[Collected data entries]
........

-- ==== Sys2Proof/Machine/Operands.lean ====
section
/-! DEFINITION. Op words and route words: fields, operands and the encodings the module accepts
(03 Tables 3.2-3.13, 04 Table 4.2, 06 Table 6.4, 08 Table 8.8). -/

namespace Sys2Proof.Machine

/-- Bits [hi:lo] of an op word. -/
def ow (w : OpWord) (hi lo : Nat) : Nat := fld w lo (hi + 1 - lo)

def opSlot (w : OpWord) : Nat := ow w 9 0
def opAdv (w : OpWord) : Nat := ow w 13 10
def opUnit (w : OpWord) : Nat := ow w 16 14
def opCode (w : OpWord) : Nat := ow w 23 17
def opNonSat (w : OpWord) : Bool := bit w 24
def opRateBits (w : OpWord) : Nat := ow w 26 25
/-- ECC words per ac (Table 3.2 RATE). -/
def opRate (w : OpWord) : Nat := 4 * 2 ^ opRateBits w

/-- Unit codes of Table 3.2. -/
def uCtrl : Nat := 0
def uArray : Nat := 1
def uFeed : Nat := 2
def uDrain : Nat := 3
def uVec : Nat := 4
def uMove : Nat := 5
def uVmem : Nat := 6

/-- The SRAM operand of R77. -/
def opAbase (w : OpWord) : Nat := ow w 35 32
def opOffset (w : OpWord) : Nat := ow w 58 36
def opAddrField (w : OpWord) : Nat := ow w 58 32
/-- Format in [62:59]: FMT_B, FMT, DFMT. -/
def opFmt (w : OpWord) : Nat := ow w 62 59
def runFmtF (w : OpWord) : Nat := ow w 66 63
def runT (w : OpWord) : Nat := ow w 74 67 + 1
def runAcc (w : OpWord) : Nat := ow w 82 75
def runU (w : OpWord) : Nat := ow w 89 83 + 1
def runInit (w : OpWord) : Bool := bit w 90
def runPop (w : OpWord) : Bool := bit w 91
def runBsrc (w : OpWord) : Bool := bit w 92
def floadU0 (w : OpWord) : Nat := ow w 69 63
def floadN (w : OpWord) : Nat := ow w 76 70 + 1
def drainAcc (w : OpWord) : Nat := ow w 70 63
def drainN (w : OpWord) : Nat := ow w 78 71 + 1
def drainVd (w : OpWord) : Nat := ow w 83 79
def vecD (w : OpWord) : Nat := ow w 36 32
def vecA (w : OpWord) : Nat := ow w 41 37
def vecB (w : OpWord) : Nat := ow w 46 42
def vecC (w : OpWord) : Nat := ow w 51 47
def vecLanes (w : OpWord) : Nat := ow w 60 52
def vecImm (w : OpWord) : BitVec 32 := BitVec.ofNat 32 (ow w 95 64)
def vecRule (w : OpWord) : Nat := ow w 97 96
def vrotHalf (w : OpWord) : Nat := ow w 70 64 + 1
def vrotAdjacent (w : OpWord) : Bool := bit w 71
def vupdBf16 (w : OpWord) : Bool := bit w 64
def vupdMonly (w : OpWord) : Bool := bit w 65
def vmemV (w : OpWord) : Nat := ow w 67 63
def vmemSr (w : OpWord) : Bool := bit w 68
def moveLen (w : OpWord) : Nat := ow w 78 59 + 1
def moveBank (w : OpWord) : Nat := ow w 82 79
def moveXword (w : OpWord) : Nat := ow w 102 83
def loopCount (w : OpWord) : Nat := ow w 55 32
def loopBody (w : OpWord) : Nat := ow w 75 56
def loopSpan (w : OpWord) : Nat := ow w 95 76
def stakeRdv (w : OpWord) : Nat := ow w 43 32
def stakeTimeout (w : OpWord) : Nat := ow w 59 44
def skipN (w : OpWord) : Nat := ow w 51 32
def aregN (w : OpWord) : Nat := ow w 35 32
def asetValue (w : OpWord) : BitVec 23 := BitVec.ofNat 23 (ow w 58 36)
def aaddImm (w : OpWord) : BitVec 23 := BitVec.ofNat 23 (ow w 59 36)
def routeIn (w : OpWord) : Nat := ow w 34 32
def routeOut (w : OpWord) : Nat := ow w 42 35
def routeHold (w : OpWord) : Nat := ow w 52 43
def routeOpen (w : OpWord) : Bool := bit w 53
def routeVsink (w : OpWord) : Bool := bit w 54

/-- A timeout field in ms: 0 means 1,000 (Table 3.13, R140). -/
def timeoutMs (n : Nat) : Nat := if n = 0 then 1000 else n

/-- Mask of bits [hi:lo]. -/
def ones (hi lo : Nat) : Nat := 2 ^ (hi + 1) - 2 ^ lo

/-- Operand bits that the tables name for an op (R74); none for a reserved UNIT or OPCODE. A row
that a table qualifies by ops names its bits for those ops only (DEDUCED, log 23). -/
def namedBits (unit code : Nat) : Option Nat :=
  match unit, code with
  | 0, 0 => some 0
  | 0, 1 => some 0
  | 0, 2 => some (ones 95 32)
  | 0, 3 => some 0
  | 0, 4 => some (ones 59 32)
  | 0, 5 => some (ones 51 32)
  | 0, 6 => some (ones 58 32)
  | 0, 7 => some (ones 59 32)
  | 1, 1 => some (ones 92 32)
  | 2, 1 => some (ones 76 32)
  | 3, 1 => some (ones 78 32)
  | 3, 2 => some (ones 83 63)
  | 4, c => if 1 ≤ c ∧ c ≤ 0x16 then
      some (ones 60 32 + ones 95 64 + (if c = 0x15 then ones 97 96 else 0)) else none
  | 5, 1 => some (ones 102 32)
  | 5, 2 => some (ones 102 32)
  | 5, 3 => some (ones 78 32)
  | 5, 4 => some (ones 78 32)
  | 5, 5 => some (ones 78 32 + ones 102 83)
  | 6, c => if 1 ≤ c ∧ c ≤ 4 then some (ones 68 32) else none
  | _, _ => none

def routeNamedBits (unit code : Nat) : Option Nat :=
  match unit, code with
  | 0, c => if c ≤ 5 then namedBits 0 c else none
  | 1, 1 => some (ones 54 32)
  | _, _ => none

/-- Whether SAT may be 1: an op that narrows (Table 3.2). -/
def opNarrows (w : OpWord) : Bool :=
  (decide (opUnit w = uVmem) && (decide (opCode w = 4) || (decide (opCode w = 2) && decide (opFmt w ≠ 3))))
  || (decide (opUnit w = uDrain) && decide (opCode w = 1) && decide (opFmt w = 2))

def headerOk (w : OpWord) (rateOk satOk : Bool) : Bool :=
  decide (ow w 31 27 = 0) && (rateOk || decide (opRateBits w = 0)) && (satOk || !opNonSat w)

def onlyNamed (w : OpWord) (named : Option Nat) : Bool :=
  match named with
  | none => false
  | some m => decide ((w.toNat / 2 ^ 32 * 2 ^ 32) &&& m = w.toNat / 2 ^ 32 * 2 ^ 32)

/-- R80: the pairs of Table 2.7. -/
def fmtPairOk (b f : Nat) : Bool :=
  decide ((b ≤ 1 ∧ f ≤ 1) ∨ (b = 4 ∧ (f = 4 ∨ f = 5)) ∨ (b = 5 ∧ f = 4) ∨ (b = 6 ∧ f = 6)
    ∨ (b = 2 ∧ (f = 0 ∨ f = 1 ∨ f = 2 ∨ f = 4 ∨ f = 5))
    ∨ (f = 2 ∧ (b = 0 ∨ b = 1 ∨ b = 4 ∨ b = 5)))

/-- Rows of FLOAD must come in multiples of this (Table 3.7). -/
def floadMultiple (fmt : Nat) : Nat := if fmt = 4 ∨ fmt = 5 then 8 else if fmt = 6 then 4 else 1

/-- The rules of each op's operands (R77 apart, which needs the address register). VLDB and VSTB name four registers, and the
spec is silent on a V above 28, which would name registers beyond v31: the model takes such a word as one of reserved
encoding (R94; DESIGN CHOICE, log 68). -/
def operandsOk (w : OpWord) : Bool :=
  match opUnit w with
  | 1 => fmtPairOk (opFmt w) (runFmtF w) && decide (runAcc w + runT w ≤ 256) &&
      (!runBsrc w || decide (opAddrField w = 0))
  | 2 => decide (opFmt w ≤ 6 ∧ opFmt w ≠ 3) && decide (floadU0 w + floadN w ≤ 128) &&
      decide (floadN w % floadMultiple (opFmt w) = 0)
  | 3 => decide (drainAcc w + drainN w ≤ 256) &&
      (if opCode w = 1 then decide (opFmt w = 2 ∨ opFmt w = 3) else decide (drainVd w + (drainN w - 1) / 2 ≤ 31))
  | 4 => decide (1 ≤ vecLanes w ∧ vecLanes w ≤ 256) &&
      (if opCode w = 0x14 then
        decide (ow w 95 72 = 0) &&
          decide (vecLanes w % (if vrotAdjacent w then 2 else 2 * vrotHalf w) = 0)
      else if opCode w = 0x15 then
        decide (ow w 95 66 = 0) && (!vupdMonly w || decide (vecRule w = 1 ∨ vecRule w = 3)) &&
          decide (vecC w + (if vecRule w = 3 then 3 else 1) ≤ 31) &&
          decide (vecD w + (if vecRule w = 3 then 2 else if vecRule w = 0 then 0 else 1) ≤ 31)
      else true)
  | 6 => (if opCode w ≤ 2 then decide (opFmt w ≤ 3)
      else decide (opFmt w = 4 ∨ opFmt w = 5) && decide (vmemV w + 3 ≤ 31)) &&
      (!vmemSr w || (decide (opCode w = 4) && decide (opFmt w = 4)))
  | _ => true

/-- An op word of a core that no rule of its encoding breaks (R5, R74, R80, R91, R95, R228, R308). -/
def coreWordOk (w : OpWord) : Bool :=
  headerOk w (decide (opUnit w = uFeed) || decide (opUnit w = uVmem)) (opNarrows w) &&
    onlyNamed w (namedBits (opUnit w) (opCode w)) && operandsOk w

/-- A route word that no rule of its encoding breaks (R116, Table 4.2). -/
def routeWordOk (w : OpWord) : Bool :=
  headerOk w false false && onlyNamed w (routeNamedBits (opUnit w) (opCode w)) &&
    (decide (opUnit w = 0) || decide (routeOut w ≠ 0))

/-- Words of one row or vector (Table 3.3). -/
def rowWords (fmt : Nat) : Nat :=
  match fmt with
  | 2 => 8
  | 5 => 2
  | _ => 4

/-- Blocks of one row; 0 for formats without blocks. -/
def rowBlocks (fmt : Nat) : Nat := if fmt = 6 then 8 else if fmt = 4 ∨ fmt = 5 then 4 else 0

/-- Rows in one block group (R82, R84). -/
def rowsPerGroup (fmt : Nat) : Nat := if fmt = 6 then 4 else 8

/-- Words of one block group. -/
def groupLen (fmt : Nat) : Nat := if fmt = 4 then 33 else 17

/-- Words read by FLOAD (Table 3.7). -/
def floadWords (fmt n : Nat) : Nat :=
  if rowBlocks fmt = 0 then rowWords fmt * n else groupLen fmt * (n / rowsPerGroup fmt)

/-- Latency and interval of VEC ops (Table 3.10). -/
def vecTiming (code : Nat) : Nat × Nat :=
  if code ≤ 6 then (4, 1)
  else if code ≤ 0x0A then (2, 1)
  else if code ≤ 0x0F then (10, 2)
  else match code with
    | 0x10 => (14, 4)
    | 0x11 => (14, 4)
    | 0x12 => (20, 4)
    | 0x13 => (12, 4)
    | 0x14 => (12, 2)
    | 0x15 => (18, 2)
    | _ => (1, 1)

/-- Words of a VMEM op: 256 elements of the format, or one block group. -/
def vmemWords (code fmt : Nat) : Nat :=
  if code ≥ 3 then groupLen fmt else if fmt ≤ 1 then 8 else if fmt = 2 then 16 else 32

end Sys2Proof.Machine
end

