-- ==== Sys2Proof/Machine/CoreData.lean ====
section
/-! DEFINITION. What the ops of a core read, when, and what they compute from it, without the state of the module (03 R79-R95,
Tables 3.5, 3.7, 3.8, 3.11; 02 R42-R60). -/

namespace Sys2Proof.Machine

/-- An access of an op to core SRAM: sigma, byte offset, and whether it reads. -/
structure SramAcc where
  at' : Nat
  off : Nat
  read : Bool
deriving DecidableEq, Repr

/-- Bank and ac of an access as one key (R70). -/
def SramAcc.key (a : SramAcc) : Nat := a.at' * 32 + a.off / 32 % 32

/-- Word offset, from the first word of a tile, of word j of row i (R82, R84). -/
def rowWordOff (fmt i j : Nat) : Nat :=
  if rowBlocks fmt = 0 then i * rowWords fmt + j
  else i / rowsPerGroup fmt * groupLen fmt + i % rowsPerGroup fmt * rowWords fmt + j

/-- Word offset of the scale word of row i's group. -/
def scaleWordOff (fmt i : Nat) : Nat := i / rowsPerGroup fmt * groupLen fmt + groupLen fmt - 1

/-- The scales of row i in its group's scale word. -/
def rowScales (fmt i : Nat) (scaleWord : EccWord) : List Nat :=
  let r := rowBlocks fmt
  (List.range r).map fun b => (byteAt scaleWord (i % rowsPerGroup fmt * r + b)).toNat

def runWide (w : OpWord) : Bool := decide (opFmt w = 2) || decide (runFmtF w = 2)

/-- The ac in which word j of vector i is read or delivered (Table 3.5). -/
def runWordAc (w : OpWord) (sg i j : Nat) : Nat :=
  if runWide w then sg + 4 * i + 4 * j / rowWords (opFmt w) else sg + i

/-- Whether the run reads the scale word with vector i (R82). -/
def runReadsScale (w : OpWord) (i : Nat) : Bool :=
  decide (rowBlocks (opFmt w) ≠ 0) && decide (i % rowsPerGroup (opFmt w) = 0)

/-- Accesses of a RUN that reads core SRAM, vector by vector. -/
def runAccs (w : OpWord) (sg off : Nat) : List SramAcc :=
  (List.range (runT w)).flatMap fun i =>
    ((List.range (rowWords (opFmt w))).map fun j =>
      ({ at' := runWordAc w sg i j, off := off + 32 * rowWordOff (opFmt w) i j, read := true } : SramAcc)) ++
    (if runReadsScale w i then
      [{ at' := runWordAc w sg i 0, off := off + 32 * scaleWordOff (opFmt w) i, read := true }] else [])

/-- Slot key of a unit (R79). -/
def accKey (u a : Nat) : Nat := u * 256 + a

/-- Add the dot products of one vector to slot `a` of units u0 onward. -/
def addVector (fmtB fmtF : Nat) (vw : List EccWord) (vs : List Nat) (init : Bool) (a : Nat) :
    List FeedRow → Nat → Tbl F32 × Ev → Tbl F32 × Ev
  | [], _, r => r
  | h :: hs, u, (t, e) =>
    let old := if init then 0 else tblGet 0 t (accKey u a)
    let d := rowDot fmtB vw vs fmtF h.words h.scales old
    addVector fmtB fmtF vw vs init a hs (u + 1) (tblSet 0 t (accKey u a) d.1, e.plus d.2)

/-- End of ac in which slot ACC + i is updated, plus one: drainable from then on (R81, R90). -/
def slotReady (w : OpWord) (sg i : Nat) : Nat := if runWide w then sg + 4 * i + 16 else sg + i + 13

/-- ARRAY's busy time (Table 3.5). -/
def runBusy (w : OpWord) : Nat := if runWide w then 4 * runT w else runT w

/-- FEED's busy time (R85). -/
def floadBusy (w : OpWord) : Nat := ceilDiv (floadWords (opFmt w) (floadN w)) (opRate w)

/-- Ac in which word j of an FLOAD is read (R85). -/
def floadAc (w : OpWord) (sg j : Nat) : Nat := sg + j / opRate w

/-- Slot of all 128 units, in unit order. -/
def CoreState.slot (k : CoreState) (a : Nat) : List F32 := (List.range 128).map fun u => tblGet 0 k.acc (accKey u a)

/-- Words of a slot in core SRAM: FP32, or BF16 under R45 and R48. -/
def slotWords (fmt : Nat) (vals : List F32) : List EccWord × Ev :=
  if fmt = 3 then (packWords 4 (vals.map BitVec.toNat), Ev.zero)
  else
    let r := evMap (fun v => narrowBf16 (xOfF32 v)) vals
    (packWords 2 (r.1.map BitVec.toNat), r.2)

/-- Enter a register result, ordered by the ac from which it may be read; of one ac the later in
store order stands last and prevails (R93). -/
def insertResult (r : RegWrite) : List RegWrite → List RegWrite
  | [] => [r]
  | v :: vs => if r.ready < v.ready then r :: v :: vs else v :: insertResult r vs

def CoreState.addResults (k : CoreState) (rs : List RegWrite) : CoreState :=
  { k with vPend := rs.foldl (fun l r => insertResult r l) k.vPend }

/-- Key of a register lane. -/
def laneKey (v lane : Nat) : Nat := v * 256 + lane

/-- Results to lanes 0 onward of a register. -/
def regWrite (ready v : Nat) (vals : List F32) : RegWrite :=
  { ready := ready, vals := vals.zipIdx.map fun p => (laneKey v p.2, p.1) }

/-- Bytes of one element of FMT 0x0 to 0x3. -/
def elemBytes (fmt : Nat) : Nat := if fmt ≤ 1 then 1 else if fmt = 2 then 2 else 4

/-- Widening of one element to FP32; FP32 patterns move unchanged (R94, R226). -/
def widenElem (fmt n : Nat) : F32 :=
  match fmt with
  | 0 => f32OfX (xOfE4m3 (BitVec.ofNat 8 n))
  | 1 => f32OfX (xOfE5m2 (BitVec.ofNat 8 n))
  | 2 => f32OfX (xOfBf16 (BitVec.ofNat 16 n))
  | _ => BitVec.ofNat 32 n

/-- Narrowing of one FP32 lane (R45-R48); FP32 patterns move unchanged. -/
def narrowElem (fmt : Nat) (nonSat : Bool) (v : F32) : Nat × Ev :=
  match fmt with
  | 0 => let r := narrowE4m3 nonSat (xOfF32 v); (r.1.toNat, r.2)
  | 1 => let r := narrowE5m2 nonSat (xOfF32 v); (r.1.toNat, r.2)
  | 2 => let r := narrowBf16 (xOfF32 v); (r.1.toNat, r.2)
  | _ => (v.toNat, Ev.zero)

def vmemBusy (w : OpWord) : Nat := ceilDiv (vmemWords (opCode w) (opFmt w)) (opRate w)

end Sys2Proof.Machine
end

........

Directions for this task:
Beginning at the first line of the records, give again each line exactly as written, ending with the line that contains "def runPop (w : OpWord) : Bool := bit w 91".

Problem solution:
-- ==== Sys2Proof/Machine/Operands.lean ====
section
/-! DEFINITION. Op words and route words: fields, operands and the encodings the module accepts
(03 Tables 3.2-3.13, 04 Table 4.2, 06 Table 6.4, 08 Table 8.8). -/

namespace Sys2Proof.Machine

/-- Bits [hi:lo] of an op word. -/
def ow (w : OpWord) (hi lo : Nat) : Nat := fld w lo (hi + 1 - lo)

def opSlot (w : OpWord) : Nat := ow w 9 0
def opAdv (w : OpWord) : Nat := ow w 13 10
def opUnit (w : OpWord) : Nat := ow w 16 14
def opCode (w : OpWord) : Nat := ow w 23 17
def opNonSat (w : OpWord) : Bool := bit w 24
def opRateBits (w : OpWord) : Nat := ow w 26 25
/-- ECC words per ac (Table 3.2 RATE). -/
def opRate (w : OpWord) : Nat := 4 * 2 ^ opRateBits w

/-- Unit codes of Table 3.2. -/
def uCtrl : Nat := 0
def uArray : Nat := 1
def uFeed : Nat := 2
def uDrain : Nat := 3
def uVec : Nat := 4
def uMove : Nat := 5
def uVmem : Nat := 6

/-- The SRAM operand of R77. -/
def opAbase (w : OpWord) : Nat := ow w 35 32
def opOffset (w : OpWord) : Nat := ow w 58 36
def opAddrField (w : OpWord) : Nat := ow w 58 32
/-- Format in [62:59]: FMT_B, FMT, DFMT. -/
def opFmt (w : OpWord) : Nat := ow w 62 59
def runFmtF (w : OpWord) : Nat := ow w 66 63
def runT (w : OpWord) : Nat := ow w 74 67 + 1
def runAcc (w : OpWord) : Nat := ow w 82 75
def runU (w : OpWord) : Nat := ow w 89 83 + 1
def runInit (w : OpWord) : Bool := bit w 90
def runPop (w : OpWord) : Bool := bit w 91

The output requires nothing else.